I tied fly’s when I was in ICU last year. Between that and the Xanax I smuggled in was the only way I kept my sanity! 

Hope you are feeling better soon Nic!


----------



## The Original Rooster (Mar 30, 2022)

Just spoke to Nick. They're starting therapy this morning and he'll head home tomorrow. Told me to tell everybody hey.


----------



## Ruger#3 (Mar 30, 2022)

The Original Rooster said:


> Just spoke to Nick. They're starting therapy this morning and he'll head home tomorrow. Told me to tell everybody hey.



Good news there, thanks!


----------



## elfiii (Mar 30, 2022)

The Original Rooster said:


> Just spoke to Nick. They're starting therapy this morning and he'll head home tomorrow. Told me to tell everybody hey.

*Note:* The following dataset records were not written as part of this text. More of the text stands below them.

-- ==== Sys2Proof/Machine/State.lean ====
section
/-! DEFINITION. The state of one KR-128: the strand whose turn it is with its crew and core, every other strand, crew and
core, the tables of the command processor, memory, the register block, the fabric, and what moves next. Plain data. -/

namespace Sys2Proof.Machine

/-- Bytes by address: addresses strictly rising, no byte 0 listed; an unlisted address reads 0. -/
abbrev Mem := List Host.Cell

/-- The canonical form of a byte map. -/
def Mem.wf : Mem → Bool
  | [] => true
  | [c] => c.2 != 0
  | c :: d :: rest => c.2 != 0 && decide (c.1 < d.1) && Mem.wf (d :: rest)

/-! ### A strand's registers -/

/-- The trap registers of a strand (R98, R269, R401). -/
structure TrapRegs where
  tcause : Word := 0
  tpc : Word := 0
  tinfo : Word := 0
  taddr : Word := 0
  mrp : Word := 0
  tvec : Word := 0
  /-- TLG0 to TLG15. -/
  tlg : Vector Word 16 := Vector.replicate 16 0
  deriving DecidableEq, Repr

/-- The vector configuration that VFETCH captures (R98, R130, R195, R201). -/
structure VCfg where
  vl : Word := 0
  mvl : Word := 0
  vt : BitVec 32 := 0x00100054
  nm : Word := 0x10
  vslip : BitVec 4 := 0
  vpm : Bool := false
  deriving DecidableEq, Repr

/-- One vector register (R204, R215): bit i of `live` says that element i was written since it last lay at or above
the mark; `bad` lists the poisoned 64-byte blocks, rising. -/
structure VReg where
  mark : Nat := 0
  live : Nat := 0
  data : Mem := []
  bad : List Nat := []
  /-- Elements that read undefined values since a VLOAD (R419), and the free-value counter at that VLOAD. -/
  undef : Nat := 0
  salt : Nat := 0
  deriving DecidableEq, Repr

/-- One accumulator register of 32 KiB with its block poison (R212). -/
structure Acc where
  data : Mem := []
  bad : List Nat := []
  deriving DecidableEq, Repr

/-- Parts 0 to 3 of a strand's vector state (R415): the declaration (register count and storage bits) and the vector
registers, the accumulators, the predicates (entry 0 is not used: p0 reads all ones) and the scale banks, whose entry e
lies at bytes 2e and 2e + 1. -/
structure VState where
  cnt : Nat := 0
  bits : Nat := 0
  regs : Vector VReg 64 := Vector.replicate 64 {}
  accs : Vector Acc 16 := Vector.replicate 16 {}
  preds : Vector (BitVec 8192) 64 := Vector.replicate 64 0
  ka : Mem := []
  kb : Mem := []
  deriving DecidableEq, Repr

/-! ### The vector queue -/

/-- What VFETCH captures for its block (R130). -/
structure Snap where
  regs : Vector Word 64 := Vector.replicate 64 0
  cfg : VCfg := {}
  deriving DecidableEq, Repr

 Outstanding news! Your brother is one tough ole bird and I have every confidence he'll be back to 100% in no time!


----------



## Mauser (Mar 30, 2022)

Good news, been praying for the ol rascal


----------



## Hoss (Mar 30, 2022)

Wonderful news.  Hope he has a speedy recovery.


----------



## Keebs (Mar 30, 2022)

Great news!!


----------



## specialk (Mar 30, 2022)

there's garden needing tending and fish that needs to be caught....he'll be back at it before we know it....


----------



## StriperAddict (Mar 30, 2022)

Praying for a healthy, speedy recovery for certain. Home will feel real good, speaking from experience!


----------



## dslc6487 (Mar 30, 2022)

Going in for left shoulder replacement on Friday.  Had right shoulder replaced on
January 14.  Right shoulder doing great, no more pain.  Please pray for me as I undergo my second shoulder replacement.  Nick:  Good luck and God speed.


----------



## hawkeye123 (Mar 30, 2022)

Praying for Nic's recovery!


----------



## 7Mag Hunter (Mar 30, 2022)

Best wishes Nic !!!!
I had my right knee replaced 1 yr ago. Follow the Dr and physical therapist guidelines..Take the pain meds as prescribed..Don't try to bull your way thru the pain..
I was riding lawnmower at 2 weeks and driving at 3....DO THE EXERCISES and get yourself a stationary exercise bike if u can...the bike helped me more than anything !!!


GOOD LUCK....


----------



## furtaker (Mar 30, 2022)

I'm glad the surgery went well and I'll be happy to see him posting again.


----------



## Milkman (Mar 30, 2022)

Good news !!


----------



## Silver Britches (Mar 31, 2022)

Hope he gets to come home today. Hang in there Nick! You’ll be kicking field goals in no time.


----------



## Nicodemus (Mar 31, 2022)

Thank all you folks for the kind thoughts and prayers. Just got home a little while ago and I can tell you truthful, it is good to be back home. 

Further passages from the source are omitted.